-------- INPUT DATA

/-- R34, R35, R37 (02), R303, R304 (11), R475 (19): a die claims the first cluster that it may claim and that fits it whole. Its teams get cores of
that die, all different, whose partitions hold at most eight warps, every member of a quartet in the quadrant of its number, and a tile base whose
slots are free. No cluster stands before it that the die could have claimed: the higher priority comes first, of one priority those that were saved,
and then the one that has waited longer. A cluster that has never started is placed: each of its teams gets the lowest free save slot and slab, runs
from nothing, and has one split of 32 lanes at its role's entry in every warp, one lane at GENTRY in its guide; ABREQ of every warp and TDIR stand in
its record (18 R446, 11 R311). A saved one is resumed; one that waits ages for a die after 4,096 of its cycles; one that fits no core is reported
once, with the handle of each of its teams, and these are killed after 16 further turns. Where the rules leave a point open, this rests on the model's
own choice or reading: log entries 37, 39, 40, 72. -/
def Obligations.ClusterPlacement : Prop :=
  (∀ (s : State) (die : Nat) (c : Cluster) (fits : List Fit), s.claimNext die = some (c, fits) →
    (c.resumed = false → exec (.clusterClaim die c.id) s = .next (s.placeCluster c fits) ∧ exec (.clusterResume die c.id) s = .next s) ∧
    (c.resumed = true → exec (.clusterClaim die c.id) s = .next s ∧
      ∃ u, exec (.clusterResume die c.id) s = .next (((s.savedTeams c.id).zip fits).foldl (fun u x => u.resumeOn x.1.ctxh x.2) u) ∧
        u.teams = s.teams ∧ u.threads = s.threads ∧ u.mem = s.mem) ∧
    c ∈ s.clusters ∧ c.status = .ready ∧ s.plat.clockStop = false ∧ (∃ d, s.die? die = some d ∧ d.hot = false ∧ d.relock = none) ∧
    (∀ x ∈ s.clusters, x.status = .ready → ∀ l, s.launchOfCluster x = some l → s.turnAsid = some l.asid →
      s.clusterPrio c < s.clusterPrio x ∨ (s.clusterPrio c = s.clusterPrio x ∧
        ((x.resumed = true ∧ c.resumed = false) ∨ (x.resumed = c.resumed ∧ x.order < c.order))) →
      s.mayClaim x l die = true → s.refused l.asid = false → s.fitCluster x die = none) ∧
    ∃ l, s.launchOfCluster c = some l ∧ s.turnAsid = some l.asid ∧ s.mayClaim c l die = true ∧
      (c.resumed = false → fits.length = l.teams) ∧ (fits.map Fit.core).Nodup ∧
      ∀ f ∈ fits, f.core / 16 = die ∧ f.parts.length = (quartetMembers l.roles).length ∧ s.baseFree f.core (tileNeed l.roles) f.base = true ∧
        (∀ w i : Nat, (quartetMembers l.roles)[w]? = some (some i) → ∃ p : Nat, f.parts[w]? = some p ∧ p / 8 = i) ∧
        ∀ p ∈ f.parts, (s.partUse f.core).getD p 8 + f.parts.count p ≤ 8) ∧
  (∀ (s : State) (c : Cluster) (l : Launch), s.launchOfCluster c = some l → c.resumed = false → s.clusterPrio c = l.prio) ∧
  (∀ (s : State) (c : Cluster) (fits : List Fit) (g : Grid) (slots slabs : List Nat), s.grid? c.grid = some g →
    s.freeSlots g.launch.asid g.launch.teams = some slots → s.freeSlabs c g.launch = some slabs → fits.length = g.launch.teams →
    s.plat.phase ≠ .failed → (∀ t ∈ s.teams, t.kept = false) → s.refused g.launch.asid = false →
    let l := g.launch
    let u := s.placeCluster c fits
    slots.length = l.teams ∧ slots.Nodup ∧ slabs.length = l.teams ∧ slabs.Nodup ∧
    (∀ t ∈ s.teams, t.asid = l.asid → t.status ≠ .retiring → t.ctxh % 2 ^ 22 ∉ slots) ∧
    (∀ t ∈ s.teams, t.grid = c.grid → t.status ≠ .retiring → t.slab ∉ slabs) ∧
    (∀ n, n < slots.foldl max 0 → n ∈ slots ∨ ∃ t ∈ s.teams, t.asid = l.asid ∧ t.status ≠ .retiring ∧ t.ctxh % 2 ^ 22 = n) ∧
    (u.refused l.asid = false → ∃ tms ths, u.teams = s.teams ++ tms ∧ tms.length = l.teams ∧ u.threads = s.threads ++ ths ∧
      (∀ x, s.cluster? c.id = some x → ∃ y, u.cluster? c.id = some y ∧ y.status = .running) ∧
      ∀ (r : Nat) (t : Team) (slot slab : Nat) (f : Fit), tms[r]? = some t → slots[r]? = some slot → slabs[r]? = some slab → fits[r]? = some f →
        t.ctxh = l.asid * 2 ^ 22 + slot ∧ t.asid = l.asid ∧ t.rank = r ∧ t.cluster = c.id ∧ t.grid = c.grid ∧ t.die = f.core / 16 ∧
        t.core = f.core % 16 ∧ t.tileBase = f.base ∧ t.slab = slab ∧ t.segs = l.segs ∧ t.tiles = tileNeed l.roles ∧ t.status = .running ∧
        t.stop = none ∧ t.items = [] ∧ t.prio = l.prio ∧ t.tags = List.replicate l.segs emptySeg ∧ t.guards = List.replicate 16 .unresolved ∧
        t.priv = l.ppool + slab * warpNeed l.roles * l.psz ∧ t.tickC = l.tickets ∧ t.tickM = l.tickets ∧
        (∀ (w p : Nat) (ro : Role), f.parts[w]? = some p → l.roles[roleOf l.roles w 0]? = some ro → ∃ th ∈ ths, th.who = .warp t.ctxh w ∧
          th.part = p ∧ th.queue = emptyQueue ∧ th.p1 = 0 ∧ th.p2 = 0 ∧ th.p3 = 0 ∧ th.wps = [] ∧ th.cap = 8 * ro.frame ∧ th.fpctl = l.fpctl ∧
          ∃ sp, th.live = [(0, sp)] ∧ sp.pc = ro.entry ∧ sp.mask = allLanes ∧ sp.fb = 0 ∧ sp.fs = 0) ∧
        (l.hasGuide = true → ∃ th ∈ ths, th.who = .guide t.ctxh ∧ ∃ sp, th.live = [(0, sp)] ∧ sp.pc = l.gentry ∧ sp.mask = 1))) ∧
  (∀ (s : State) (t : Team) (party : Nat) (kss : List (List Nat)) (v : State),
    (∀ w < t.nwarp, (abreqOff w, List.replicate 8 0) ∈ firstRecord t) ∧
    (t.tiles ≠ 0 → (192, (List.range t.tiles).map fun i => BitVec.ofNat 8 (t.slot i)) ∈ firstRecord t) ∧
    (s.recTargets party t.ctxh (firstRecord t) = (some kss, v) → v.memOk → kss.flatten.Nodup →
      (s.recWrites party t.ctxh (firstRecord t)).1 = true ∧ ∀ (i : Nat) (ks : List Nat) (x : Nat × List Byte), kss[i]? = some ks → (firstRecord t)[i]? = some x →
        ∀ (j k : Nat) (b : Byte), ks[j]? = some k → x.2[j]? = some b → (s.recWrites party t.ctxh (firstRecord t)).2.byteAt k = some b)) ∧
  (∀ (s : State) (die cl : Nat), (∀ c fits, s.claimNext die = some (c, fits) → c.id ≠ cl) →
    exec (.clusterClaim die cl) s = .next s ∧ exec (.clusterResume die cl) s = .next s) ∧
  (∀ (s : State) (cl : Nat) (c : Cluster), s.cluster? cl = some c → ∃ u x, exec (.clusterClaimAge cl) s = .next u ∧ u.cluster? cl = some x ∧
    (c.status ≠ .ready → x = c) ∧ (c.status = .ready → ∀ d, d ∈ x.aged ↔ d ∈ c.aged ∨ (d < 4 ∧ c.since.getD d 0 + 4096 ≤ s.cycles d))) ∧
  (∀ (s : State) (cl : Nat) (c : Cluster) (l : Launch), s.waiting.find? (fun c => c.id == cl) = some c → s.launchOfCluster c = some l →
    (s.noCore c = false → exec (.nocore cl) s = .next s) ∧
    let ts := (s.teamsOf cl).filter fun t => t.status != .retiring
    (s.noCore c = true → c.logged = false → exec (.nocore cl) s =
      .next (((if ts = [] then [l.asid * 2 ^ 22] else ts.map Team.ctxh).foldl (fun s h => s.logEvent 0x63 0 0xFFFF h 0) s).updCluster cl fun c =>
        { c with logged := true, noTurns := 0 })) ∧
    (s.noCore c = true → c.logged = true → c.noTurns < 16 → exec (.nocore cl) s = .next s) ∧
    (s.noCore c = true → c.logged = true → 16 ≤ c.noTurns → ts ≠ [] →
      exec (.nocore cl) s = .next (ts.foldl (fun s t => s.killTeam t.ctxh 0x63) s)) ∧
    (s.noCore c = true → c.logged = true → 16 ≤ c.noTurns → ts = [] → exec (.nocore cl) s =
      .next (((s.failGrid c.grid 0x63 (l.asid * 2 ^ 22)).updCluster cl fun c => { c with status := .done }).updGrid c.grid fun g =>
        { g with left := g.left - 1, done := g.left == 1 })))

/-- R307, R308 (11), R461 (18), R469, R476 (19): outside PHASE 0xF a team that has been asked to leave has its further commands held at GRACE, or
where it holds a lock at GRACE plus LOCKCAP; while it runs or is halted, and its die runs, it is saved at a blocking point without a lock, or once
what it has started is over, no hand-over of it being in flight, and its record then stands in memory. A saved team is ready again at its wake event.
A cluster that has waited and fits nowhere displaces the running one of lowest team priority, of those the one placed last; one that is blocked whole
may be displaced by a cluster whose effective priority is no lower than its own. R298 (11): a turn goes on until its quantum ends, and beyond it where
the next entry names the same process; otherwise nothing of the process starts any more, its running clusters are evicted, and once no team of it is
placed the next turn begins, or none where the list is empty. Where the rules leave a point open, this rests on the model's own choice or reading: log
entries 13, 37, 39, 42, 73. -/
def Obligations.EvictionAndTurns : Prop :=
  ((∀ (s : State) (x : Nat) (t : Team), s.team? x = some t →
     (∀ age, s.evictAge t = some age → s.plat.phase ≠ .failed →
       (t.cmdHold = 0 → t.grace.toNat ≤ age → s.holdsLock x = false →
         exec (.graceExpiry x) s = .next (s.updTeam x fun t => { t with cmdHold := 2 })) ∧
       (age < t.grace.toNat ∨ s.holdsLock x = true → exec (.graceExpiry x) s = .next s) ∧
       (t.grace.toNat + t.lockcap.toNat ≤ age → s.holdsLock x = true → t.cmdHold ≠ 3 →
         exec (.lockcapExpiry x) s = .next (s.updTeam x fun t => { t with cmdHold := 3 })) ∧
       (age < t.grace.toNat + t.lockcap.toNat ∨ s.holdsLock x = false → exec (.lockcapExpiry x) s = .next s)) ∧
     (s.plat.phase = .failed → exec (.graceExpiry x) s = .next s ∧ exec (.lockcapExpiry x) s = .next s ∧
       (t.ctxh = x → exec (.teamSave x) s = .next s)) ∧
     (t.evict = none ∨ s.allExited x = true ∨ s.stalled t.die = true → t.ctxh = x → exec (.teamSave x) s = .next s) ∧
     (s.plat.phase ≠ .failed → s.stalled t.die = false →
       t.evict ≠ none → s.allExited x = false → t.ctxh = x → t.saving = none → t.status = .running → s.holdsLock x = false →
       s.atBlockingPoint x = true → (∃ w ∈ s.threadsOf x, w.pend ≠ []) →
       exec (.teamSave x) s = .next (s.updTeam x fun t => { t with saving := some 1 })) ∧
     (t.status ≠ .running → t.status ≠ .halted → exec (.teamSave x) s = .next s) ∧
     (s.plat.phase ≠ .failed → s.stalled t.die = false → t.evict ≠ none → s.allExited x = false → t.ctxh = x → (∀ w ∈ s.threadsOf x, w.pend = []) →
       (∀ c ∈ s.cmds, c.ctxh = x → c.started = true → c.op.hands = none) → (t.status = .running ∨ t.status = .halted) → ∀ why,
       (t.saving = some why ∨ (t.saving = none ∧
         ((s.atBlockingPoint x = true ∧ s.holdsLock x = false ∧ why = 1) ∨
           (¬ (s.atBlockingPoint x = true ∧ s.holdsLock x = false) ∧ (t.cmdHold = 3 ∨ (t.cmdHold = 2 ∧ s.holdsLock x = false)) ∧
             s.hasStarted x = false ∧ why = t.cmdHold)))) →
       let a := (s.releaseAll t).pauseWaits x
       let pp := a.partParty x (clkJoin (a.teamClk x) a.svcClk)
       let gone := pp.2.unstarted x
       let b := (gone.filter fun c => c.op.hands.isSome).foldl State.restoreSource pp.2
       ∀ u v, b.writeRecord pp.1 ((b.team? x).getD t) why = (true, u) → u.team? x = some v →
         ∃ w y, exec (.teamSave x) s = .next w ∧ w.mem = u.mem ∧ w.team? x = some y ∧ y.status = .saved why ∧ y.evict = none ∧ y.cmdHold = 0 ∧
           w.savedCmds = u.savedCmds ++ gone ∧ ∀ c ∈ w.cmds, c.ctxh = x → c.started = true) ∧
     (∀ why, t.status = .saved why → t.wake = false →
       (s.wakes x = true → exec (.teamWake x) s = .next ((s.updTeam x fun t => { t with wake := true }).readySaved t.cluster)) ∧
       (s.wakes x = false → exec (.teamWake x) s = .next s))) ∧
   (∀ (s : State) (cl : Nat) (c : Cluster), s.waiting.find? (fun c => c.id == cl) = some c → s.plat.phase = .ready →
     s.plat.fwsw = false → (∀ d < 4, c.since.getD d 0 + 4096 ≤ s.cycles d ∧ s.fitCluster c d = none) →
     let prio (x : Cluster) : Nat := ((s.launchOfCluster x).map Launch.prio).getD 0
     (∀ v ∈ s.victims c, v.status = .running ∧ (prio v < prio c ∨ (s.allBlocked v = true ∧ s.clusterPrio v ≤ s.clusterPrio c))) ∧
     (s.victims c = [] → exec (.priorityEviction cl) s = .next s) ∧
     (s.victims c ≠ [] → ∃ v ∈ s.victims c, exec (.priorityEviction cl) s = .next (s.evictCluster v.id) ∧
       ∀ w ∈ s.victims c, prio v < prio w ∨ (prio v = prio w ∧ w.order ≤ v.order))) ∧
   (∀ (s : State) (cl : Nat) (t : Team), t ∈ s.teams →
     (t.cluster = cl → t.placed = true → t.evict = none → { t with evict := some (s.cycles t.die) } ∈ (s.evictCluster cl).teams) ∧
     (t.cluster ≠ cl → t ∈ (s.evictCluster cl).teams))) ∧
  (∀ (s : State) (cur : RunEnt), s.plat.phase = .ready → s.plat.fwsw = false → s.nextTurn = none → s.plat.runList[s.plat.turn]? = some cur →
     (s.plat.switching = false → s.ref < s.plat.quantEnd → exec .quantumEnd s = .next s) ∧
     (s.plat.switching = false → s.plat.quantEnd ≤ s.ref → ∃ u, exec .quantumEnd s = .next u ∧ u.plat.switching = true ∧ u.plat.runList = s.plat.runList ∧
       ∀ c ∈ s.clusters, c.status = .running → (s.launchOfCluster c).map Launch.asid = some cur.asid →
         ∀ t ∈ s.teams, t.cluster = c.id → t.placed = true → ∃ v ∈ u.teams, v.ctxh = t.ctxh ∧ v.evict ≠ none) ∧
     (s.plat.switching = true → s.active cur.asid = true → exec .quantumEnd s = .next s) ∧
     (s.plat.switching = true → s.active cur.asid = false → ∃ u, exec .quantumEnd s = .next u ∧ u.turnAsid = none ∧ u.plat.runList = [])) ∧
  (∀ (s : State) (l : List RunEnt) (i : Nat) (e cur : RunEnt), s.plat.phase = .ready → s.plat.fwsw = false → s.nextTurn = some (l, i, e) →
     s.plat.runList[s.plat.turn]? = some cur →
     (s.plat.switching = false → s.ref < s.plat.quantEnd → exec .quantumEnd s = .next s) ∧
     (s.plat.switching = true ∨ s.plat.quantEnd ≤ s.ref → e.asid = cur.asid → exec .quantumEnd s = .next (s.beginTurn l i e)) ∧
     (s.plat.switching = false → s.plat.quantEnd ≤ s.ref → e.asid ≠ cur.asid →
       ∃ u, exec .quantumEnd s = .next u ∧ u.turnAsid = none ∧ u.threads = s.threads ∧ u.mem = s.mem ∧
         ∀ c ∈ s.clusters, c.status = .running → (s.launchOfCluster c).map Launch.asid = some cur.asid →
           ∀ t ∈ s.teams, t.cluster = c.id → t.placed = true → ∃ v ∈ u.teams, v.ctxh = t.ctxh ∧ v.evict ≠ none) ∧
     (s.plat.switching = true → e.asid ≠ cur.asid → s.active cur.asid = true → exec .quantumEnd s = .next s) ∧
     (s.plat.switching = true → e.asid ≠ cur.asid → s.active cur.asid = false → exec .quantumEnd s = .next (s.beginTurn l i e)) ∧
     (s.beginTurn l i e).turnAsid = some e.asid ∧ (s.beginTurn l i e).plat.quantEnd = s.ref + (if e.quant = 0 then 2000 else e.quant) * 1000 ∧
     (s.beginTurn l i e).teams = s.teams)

----------------

### EXERCISE OBJECTIVE
Collect each line of the entries that has the word "atBlockingPoint", copying it in full.

### FINISHED TASK
       s.atBlockingPoint x = true → (∃ w ∈ s.threadsOf x, w.pend ≠ []) →
         ((s.atBlockingPoint x = true ∧ s.holdsLock x = false ∧ why = 1) ∨
           (¬ (s.atBlockingPoint x = true ∧ s.holdsLock x = false) ∧ (t.cmdHold = 3 ∨ (t.cmdHold = 2 ∧ s.holdsLock x = false)) ∧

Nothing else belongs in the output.